*** Block opens ***

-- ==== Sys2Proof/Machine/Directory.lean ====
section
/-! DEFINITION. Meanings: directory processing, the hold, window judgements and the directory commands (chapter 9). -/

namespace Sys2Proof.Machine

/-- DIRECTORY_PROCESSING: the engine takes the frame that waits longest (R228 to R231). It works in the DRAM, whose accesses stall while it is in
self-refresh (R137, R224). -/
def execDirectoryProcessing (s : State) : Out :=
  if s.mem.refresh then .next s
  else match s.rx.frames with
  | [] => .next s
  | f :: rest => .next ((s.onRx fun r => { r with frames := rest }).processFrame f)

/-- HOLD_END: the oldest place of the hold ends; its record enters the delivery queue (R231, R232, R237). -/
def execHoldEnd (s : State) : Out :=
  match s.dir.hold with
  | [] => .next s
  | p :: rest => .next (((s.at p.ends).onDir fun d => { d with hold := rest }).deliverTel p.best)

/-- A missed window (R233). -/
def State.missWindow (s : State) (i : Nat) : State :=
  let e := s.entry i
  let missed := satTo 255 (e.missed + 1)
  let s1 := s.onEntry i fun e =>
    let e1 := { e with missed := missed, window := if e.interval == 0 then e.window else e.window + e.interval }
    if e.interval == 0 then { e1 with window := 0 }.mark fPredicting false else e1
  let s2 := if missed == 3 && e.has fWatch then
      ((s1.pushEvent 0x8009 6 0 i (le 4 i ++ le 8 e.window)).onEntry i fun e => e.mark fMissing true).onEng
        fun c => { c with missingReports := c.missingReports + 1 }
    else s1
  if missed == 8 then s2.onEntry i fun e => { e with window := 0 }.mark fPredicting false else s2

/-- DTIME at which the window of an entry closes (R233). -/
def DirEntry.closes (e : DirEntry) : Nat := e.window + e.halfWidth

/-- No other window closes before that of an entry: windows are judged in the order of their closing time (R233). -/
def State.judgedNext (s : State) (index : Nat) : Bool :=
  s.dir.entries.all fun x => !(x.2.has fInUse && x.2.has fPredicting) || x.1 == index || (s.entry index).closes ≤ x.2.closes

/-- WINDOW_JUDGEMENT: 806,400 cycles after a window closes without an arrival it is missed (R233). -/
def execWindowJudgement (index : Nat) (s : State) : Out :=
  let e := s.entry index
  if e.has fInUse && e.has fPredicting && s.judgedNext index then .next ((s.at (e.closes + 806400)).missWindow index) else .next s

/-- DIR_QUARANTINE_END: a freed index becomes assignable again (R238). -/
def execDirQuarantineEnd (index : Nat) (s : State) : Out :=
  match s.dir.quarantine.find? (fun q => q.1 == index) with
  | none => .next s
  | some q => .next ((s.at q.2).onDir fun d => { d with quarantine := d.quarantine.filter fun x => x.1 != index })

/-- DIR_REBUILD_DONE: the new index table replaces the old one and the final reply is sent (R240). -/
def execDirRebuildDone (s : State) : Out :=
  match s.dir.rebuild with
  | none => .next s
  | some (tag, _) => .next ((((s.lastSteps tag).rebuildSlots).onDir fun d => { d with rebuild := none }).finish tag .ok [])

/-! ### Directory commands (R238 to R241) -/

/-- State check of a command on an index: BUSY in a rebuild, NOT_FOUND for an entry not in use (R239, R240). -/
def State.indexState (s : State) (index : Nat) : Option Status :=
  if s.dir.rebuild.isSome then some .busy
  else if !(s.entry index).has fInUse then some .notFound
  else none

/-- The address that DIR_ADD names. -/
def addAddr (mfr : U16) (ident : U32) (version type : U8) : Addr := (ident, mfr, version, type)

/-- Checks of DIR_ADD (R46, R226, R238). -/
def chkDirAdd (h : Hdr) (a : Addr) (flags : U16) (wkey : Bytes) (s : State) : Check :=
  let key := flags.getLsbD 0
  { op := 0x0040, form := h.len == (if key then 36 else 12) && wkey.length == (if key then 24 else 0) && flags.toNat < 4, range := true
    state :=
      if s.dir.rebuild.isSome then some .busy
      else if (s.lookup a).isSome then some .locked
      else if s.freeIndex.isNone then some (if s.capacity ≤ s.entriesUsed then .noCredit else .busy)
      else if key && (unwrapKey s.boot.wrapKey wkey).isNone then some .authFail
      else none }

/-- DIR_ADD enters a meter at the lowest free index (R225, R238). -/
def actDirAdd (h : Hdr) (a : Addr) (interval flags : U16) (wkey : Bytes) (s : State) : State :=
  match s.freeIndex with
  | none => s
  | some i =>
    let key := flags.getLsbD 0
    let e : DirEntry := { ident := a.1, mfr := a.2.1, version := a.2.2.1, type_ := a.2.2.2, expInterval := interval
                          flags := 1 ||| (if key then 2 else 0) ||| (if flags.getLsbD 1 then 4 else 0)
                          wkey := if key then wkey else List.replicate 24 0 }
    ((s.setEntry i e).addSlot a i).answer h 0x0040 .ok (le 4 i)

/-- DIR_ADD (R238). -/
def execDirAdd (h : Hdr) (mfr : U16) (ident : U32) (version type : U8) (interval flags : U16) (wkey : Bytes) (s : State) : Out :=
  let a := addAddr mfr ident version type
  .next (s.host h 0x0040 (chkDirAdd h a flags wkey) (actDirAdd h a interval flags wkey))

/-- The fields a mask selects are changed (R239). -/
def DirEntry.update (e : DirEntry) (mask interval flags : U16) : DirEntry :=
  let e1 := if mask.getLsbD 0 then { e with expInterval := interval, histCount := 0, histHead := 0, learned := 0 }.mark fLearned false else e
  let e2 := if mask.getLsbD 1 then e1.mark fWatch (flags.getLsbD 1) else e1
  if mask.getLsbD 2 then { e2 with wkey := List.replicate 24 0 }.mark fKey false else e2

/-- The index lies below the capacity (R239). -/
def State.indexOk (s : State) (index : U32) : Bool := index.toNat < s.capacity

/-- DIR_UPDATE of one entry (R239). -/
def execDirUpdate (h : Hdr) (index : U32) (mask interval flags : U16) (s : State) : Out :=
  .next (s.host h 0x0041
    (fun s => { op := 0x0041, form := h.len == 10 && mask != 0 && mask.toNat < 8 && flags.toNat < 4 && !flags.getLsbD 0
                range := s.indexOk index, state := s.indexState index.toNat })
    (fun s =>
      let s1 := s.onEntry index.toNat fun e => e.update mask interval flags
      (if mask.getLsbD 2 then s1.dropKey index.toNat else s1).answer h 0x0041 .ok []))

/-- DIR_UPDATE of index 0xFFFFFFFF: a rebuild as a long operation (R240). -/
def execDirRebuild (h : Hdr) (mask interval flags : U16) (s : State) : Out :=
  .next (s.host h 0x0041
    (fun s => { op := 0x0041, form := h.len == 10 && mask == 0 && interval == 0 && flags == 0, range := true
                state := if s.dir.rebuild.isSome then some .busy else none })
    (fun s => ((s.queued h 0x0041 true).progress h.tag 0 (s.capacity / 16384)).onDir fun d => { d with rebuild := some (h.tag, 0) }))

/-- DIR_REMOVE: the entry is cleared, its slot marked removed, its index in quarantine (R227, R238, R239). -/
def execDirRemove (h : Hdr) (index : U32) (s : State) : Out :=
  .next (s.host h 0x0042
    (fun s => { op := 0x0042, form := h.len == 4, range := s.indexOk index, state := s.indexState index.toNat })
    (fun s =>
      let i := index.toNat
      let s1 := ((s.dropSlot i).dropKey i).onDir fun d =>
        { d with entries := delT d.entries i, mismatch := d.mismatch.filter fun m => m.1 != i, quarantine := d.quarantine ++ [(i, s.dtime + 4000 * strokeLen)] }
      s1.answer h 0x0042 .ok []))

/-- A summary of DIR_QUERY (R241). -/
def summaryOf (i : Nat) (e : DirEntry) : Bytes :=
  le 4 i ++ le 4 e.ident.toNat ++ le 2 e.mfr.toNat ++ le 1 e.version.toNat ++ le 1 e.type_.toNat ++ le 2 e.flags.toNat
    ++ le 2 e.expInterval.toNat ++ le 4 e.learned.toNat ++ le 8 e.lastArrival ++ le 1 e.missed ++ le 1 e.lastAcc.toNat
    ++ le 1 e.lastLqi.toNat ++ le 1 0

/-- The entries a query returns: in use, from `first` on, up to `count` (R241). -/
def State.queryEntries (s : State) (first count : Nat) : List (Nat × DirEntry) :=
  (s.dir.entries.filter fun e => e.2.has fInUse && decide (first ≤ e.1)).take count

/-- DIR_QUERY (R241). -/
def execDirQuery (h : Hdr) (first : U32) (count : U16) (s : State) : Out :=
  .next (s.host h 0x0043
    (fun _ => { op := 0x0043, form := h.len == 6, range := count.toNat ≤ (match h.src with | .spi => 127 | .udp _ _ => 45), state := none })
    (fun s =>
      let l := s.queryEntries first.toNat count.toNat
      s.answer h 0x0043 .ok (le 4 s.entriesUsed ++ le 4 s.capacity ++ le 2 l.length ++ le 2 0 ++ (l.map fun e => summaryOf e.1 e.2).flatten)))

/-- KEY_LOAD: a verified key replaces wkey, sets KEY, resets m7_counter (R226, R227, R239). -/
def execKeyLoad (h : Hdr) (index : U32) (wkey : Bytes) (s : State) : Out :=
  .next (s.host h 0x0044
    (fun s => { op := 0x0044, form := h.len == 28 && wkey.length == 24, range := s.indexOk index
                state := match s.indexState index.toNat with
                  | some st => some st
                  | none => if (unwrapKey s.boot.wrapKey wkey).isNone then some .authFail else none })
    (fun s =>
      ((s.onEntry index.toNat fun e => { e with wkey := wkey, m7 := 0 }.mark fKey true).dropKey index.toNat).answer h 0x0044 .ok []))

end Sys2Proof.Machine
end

*** Block closes ***
*** Block opens ***

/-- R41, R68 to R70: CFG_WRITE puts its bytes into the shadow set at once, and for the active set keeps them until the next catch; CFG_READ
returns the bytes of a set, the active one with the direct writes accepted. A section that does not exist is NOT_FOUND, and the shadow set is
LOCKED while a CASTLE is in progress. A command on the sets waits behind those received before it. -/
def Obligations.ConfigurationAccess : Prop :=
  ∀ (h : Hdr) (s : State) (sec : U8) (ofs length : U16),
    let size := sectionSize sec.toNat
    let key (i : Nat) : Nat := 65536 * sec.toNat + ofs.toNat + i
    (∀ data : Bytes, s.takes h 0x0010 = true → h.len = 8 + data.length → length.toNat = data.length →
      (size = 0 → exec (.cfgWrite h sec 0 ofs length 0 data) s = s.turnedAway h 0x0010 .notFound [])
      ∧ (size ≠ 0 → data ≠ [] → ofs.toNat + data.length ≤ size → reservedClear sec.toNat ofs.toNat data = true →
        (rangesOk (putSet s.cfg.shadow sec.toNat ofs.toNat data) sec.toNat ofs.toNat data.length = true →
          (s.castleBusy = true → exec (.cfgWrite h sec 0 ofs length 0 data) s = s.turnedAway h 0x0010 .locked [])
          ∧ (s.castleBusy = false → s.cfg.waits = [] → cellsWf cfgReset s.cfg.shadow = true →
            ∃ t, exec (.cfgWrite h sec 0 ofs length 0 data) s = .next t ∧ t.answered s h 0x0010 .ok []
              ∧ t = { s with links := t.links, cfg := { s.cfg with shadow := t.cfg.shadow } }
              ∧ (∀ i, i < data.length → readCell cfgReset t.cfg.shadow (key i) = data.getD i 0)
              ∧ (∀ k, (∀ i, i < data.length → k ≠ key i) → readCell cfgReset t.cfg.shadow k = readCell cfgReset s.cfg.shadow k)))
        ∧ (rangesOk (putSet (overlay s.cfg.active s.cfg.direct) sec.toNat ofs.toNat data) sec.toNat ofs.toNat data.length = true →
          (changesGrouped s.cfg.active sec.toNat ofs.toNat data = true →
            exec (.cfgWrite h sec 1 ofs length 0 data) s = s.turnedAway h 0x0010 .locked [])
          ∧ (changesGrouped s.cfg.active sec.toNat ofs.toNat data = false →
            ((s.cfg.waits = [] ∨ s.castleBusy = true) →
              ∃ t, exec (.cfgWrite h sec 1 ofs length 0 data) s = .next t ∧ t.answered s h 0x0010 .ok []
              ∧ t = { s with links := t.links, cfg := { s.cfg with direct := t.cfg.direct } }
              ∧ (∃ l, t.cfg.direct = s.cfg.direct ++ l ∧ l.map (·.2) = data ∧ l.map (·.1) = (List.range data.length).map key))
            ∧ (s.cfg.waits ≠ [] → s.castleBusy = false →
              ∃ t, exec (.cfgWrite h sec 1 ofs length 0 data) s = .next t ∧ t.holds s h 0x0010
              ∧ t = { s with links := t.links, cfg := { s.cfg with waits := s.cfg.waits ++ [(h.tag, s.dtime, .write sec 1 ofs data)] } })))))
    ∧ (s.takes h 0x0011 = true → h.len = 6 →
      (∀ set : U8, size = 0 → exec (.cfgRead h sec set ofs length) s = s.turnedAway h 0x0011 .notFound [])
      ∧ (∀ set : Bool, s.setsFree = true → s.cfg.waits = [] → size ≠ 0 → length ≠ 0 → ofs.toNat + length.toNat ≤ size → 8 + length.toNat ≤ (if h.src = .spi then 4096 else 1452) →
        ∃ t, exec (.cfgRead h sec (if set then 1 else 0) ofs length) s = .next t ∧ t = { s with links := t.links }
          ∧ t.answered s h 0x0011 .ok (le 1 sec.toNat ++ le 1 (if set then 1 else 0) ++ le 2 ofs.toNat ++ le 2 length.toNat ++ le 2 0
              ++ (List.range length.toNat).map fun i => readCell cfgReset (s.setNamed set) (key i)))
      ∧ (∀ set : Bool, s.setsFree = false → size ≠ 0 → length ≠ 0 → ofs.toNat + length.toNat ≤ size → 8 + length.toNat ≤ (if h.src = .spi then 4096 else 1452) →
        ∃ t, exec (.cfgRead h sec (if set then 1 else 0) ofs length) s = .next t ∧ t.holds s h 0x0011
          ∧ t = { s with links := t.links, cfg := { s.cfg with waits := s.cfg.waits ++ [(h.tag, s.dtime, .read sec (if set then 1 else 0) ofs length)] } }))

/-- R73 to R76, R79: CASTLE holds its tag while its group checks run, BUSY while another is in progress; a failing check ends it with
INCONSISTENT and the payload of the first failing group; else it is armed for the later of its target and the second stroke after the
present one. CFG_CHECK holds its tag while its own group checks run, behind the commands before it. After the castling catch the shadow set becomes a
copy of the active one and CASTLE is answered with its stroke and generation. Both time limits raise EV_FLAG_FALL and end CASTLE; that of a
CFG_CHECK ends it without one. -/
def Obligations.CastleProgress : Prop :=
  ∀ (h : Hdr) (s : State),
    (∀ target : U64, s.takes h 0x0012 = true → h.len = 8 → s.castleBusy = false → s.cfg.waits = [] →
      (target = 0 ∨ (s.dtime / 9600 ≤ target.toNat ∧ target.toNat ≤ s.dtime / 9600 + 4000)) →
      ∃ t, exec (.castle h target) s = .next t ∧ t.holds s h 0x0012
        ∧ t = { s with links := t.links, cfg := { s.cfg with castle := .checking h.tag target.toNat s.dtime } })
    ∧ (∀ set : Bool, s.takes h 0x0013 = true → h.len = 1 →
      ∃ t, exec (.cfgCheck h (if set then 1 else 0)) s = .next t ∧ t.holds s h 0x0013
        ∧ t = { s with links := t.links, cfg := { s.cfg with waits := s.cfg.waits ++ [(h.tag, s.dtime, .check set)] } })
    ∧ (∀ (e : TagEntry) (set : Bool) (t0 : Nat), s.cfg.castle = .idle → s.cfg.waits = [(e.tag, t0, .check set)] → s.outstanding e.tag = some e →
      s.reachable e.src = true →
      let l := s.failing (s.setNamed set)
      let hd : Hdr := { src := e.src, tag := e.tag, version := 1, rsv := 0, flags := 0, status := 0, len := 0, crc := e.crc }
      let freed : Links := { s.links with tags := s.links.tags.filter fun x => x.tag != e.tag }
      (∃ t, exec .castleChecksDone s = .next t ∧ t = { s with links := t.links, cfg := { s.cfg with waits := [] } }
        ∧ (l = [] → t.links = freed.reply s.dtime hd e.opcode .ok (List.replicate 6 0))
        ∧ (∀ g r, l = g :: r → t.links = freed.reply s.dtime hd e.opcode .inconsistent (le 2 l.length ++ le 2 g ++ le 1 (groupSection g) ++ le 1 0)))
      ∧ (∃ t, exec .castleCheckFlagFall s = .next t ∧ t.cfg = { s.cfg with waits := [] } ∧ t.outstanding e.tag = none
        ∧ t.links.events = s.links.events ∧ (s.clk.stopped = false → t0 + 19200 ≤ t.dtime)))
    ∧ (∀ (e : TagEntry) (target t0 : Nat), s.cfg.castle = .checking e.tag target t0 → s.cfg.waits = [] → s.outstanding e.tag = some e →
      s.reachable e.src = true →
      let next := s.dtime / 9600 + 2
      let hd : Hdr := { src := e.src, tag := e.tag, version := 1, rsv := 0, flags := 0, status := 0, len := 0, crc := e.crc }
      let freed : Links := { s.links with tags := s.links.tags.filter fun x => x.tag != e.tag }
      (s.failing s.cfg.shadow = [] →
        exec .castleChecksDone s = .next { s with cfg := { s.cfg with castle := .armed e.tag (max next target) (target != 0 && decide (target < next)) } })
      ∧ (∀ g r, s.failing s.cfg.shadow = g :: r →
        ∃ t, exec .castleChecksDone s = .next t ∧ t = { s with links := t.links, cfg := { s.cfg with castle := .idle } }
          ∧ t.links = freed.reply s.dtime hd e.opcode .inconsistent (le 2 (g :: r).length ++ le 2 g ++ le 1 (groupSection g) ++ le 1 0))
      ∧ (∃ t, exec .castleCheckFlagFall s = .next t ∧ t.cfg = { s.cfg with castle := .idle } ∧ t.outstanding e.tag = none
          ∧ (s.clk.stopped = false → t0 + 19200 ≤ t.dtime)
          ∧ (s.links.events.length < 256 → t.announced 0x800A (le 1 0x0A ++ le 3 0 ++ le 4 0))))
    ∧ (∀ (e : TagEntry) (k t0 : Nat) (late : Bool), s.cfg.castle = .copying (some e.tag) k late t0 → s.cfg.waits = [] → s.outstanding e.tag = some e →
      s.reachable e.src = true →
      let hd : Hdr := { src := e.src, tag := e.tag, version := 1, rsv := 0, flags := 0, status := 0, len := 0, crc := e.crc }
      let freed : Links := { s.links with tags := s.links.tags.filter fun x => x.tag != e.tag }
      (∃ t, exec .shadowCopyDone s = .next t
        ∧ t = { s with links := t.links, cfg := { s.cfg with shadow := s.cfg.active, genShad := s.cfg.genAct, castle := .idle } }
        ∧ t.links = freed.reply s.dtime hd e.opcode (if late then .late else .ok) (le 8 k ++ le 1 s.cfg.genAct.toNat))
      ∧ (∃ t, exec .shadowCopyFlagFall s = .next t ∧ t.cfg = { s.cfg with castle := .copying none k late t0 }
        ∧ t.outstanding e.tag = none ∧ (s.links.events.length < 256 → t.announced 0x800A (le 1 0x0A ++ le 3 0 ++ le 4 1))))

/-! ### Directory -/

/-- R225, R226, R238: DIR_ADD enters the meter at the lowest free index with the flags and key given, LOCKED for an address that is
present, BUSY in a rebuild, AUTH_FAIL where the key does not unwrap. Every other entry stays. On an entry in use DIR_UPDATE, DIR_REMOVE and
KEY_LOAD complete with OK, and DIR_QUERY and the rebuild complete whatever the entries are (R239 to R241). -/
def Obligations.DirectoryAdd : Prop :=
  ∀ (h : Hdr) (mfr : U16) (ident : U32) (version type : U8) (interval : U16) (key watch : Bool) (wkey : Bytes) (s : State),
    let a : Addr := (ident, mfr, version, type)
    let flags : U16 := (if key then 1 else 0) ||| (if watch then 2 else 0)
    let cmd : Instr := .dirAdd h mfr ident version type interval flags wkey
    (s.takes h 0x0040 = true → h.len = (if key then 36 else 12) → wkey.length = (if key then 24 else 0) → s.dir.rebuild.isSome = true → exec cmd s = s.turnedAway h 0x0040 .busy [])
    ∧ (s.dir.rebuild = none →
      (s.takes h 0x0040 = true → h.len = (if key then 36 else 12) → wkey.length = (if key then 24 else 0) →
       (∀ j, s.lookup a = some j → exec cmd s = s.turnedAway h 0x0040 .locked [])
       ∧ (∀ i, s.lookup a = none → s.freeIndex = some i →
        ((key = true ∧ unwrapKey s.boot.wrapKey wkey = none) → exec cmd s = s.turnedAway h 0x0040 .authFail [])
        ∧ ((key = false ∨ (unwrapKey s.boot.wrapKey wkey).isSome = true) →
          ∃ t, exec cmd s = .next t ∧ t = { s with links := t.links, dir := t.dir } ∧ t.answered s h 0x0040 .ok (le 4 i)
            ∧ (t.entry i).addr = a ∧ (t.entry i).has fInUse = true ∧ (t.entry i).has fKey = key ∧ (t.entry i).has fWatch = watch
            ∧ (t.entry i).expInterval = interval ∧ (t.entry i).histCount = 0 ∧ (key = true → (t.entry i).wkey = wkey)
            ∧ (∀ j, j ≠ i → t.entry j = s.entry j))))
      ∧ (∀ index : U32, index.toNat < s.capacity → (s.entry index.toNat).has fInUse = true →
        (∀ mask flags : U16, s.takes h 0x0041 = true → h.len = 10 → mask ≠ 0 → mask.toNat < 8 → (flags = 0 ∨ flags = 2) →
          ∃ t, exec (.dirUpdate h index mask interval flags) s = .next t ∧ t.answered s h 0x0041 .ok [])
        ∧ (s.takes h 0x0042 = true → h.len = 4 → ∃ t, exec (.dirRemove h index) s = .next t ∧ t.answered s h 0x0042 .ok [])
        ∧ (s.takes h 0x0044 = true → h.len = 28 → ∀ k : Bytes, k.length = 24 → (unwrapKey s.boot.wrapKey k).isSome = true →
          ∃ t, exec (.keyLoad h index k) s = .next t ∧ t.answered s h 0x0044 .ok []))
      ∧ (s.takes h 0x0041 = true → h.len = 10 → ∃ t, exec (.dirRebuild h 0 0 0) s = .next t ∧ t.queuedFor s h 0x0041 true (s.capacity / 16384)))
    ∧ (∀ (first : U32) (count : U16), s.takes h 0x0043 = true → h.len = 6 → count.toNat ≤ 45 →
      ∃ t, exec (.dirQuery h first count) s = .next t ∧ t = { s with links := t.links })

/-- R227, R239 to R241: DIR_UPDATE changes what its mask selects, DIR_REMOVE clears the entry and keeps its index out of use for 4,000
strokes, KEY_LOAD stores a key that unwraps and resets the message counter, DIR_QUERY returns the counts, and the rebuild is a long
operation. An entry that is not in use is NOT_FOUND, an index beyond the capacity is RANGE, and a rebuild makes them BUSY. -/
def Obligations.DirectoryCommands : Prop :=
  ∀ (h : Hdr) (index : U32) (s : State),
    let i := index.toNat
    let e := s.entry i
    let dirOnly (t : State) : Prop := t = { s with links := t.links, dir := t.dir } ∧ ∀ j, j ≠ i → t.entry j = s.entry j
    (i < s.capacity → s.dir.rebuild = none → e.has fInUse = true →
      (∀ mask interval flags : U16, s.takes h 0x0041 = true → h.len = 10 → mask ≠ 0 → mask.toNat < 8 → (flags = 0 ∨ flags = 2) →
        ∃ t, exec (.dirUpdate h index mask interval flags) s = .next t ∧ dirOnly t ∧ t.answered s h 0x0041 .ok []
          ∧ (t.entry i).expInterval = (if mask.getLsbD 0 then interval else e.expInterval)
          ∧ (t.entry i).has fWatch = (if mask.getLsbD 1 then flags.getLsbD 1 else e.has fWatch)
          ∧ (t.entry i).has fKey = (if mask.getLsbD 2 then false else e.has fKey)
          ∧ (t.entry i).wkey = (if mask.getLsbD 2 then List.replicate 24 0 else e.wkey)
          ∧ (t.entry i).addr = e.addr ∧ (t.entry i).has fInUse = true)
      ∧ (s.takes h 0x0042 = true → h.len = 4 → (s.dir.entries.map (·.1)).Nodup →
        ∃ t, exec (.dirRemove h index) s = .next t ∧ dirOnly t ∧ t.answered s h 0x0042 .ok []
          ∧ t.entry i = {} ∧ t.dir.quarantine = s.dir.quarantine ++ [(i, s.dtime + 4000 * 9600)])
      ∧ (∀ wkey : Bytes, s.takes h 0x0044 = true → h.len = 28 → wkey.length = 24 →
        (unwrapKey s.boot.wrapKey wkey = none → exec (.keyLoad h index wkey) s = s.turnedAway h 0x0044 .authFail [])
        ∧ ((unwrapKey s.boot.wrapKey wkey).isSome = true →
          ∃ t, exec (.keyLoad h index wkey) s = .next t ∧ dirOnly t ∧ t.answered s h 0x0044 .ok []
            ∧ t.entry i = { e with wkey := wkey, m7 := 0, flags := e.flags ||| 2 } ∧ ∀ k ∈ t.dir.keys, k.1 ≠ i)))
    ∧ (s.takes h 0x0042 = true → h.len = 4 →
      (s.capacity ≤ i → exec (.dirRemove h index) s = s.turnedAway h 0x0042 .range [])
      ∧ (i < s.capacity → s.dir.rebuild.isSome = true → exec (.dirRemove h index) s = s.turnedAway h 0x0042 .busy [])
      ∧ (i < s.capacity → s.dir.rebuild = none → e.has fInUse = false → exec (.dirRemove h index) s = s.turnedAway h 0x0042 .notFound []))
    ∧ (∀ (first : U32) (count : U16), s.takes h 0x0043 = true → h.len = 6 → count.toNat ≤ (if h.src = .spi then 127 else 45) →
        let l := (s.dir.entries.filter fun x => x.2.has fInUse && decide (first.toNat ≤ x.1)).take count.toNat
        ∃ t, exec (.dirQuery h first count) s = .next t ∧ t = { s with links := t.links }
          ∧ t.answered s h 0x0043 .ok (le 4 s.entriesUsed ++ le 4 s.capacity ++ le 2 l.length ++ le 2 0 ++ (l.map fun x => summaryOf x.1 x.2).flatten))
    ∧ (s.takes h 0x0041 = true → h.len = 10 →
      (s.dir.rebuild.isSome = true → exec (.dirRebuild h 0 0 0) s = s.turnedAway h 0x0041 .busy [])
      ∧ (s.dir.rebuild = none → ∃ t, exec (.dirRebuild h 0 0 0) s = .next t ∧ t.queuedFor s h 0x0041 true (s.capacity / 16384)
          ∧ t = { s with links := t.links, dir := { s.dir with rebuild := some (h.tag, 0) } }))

*** Block closes ***

- _Work request_: Go through the listing above and write out exactly the lines starting with the one holding "t, exec .shadowCopyFlagFall" and running through the one holding "present, BUSY in", ends included, and no others.

- _Answer to the exercise_:
      ∧ (∃ t, exec .shadowCopyFlagFall s = .next t ∧ t.cfg = { s.cfg with castle := .copying none k late t0 }
        ∧ t.outstanding e.tag = none ∧ (s.links.events.length < 256 → t.announced 0x800A (le 1 0x0A ++ le 3 0 ++ le 4 1))))

/-! ### Directory -/

/-- R225, R226, R238: DIR_ADD enters the meter at the lowest free index with the flags and key given, LOCKED for an address that is
present, BUSY in a rebuild, AUTH_FAIL where the key does not unwrap. Every other entry stays. On an entry in use DIR_UPDATE, DIR_REMOVE and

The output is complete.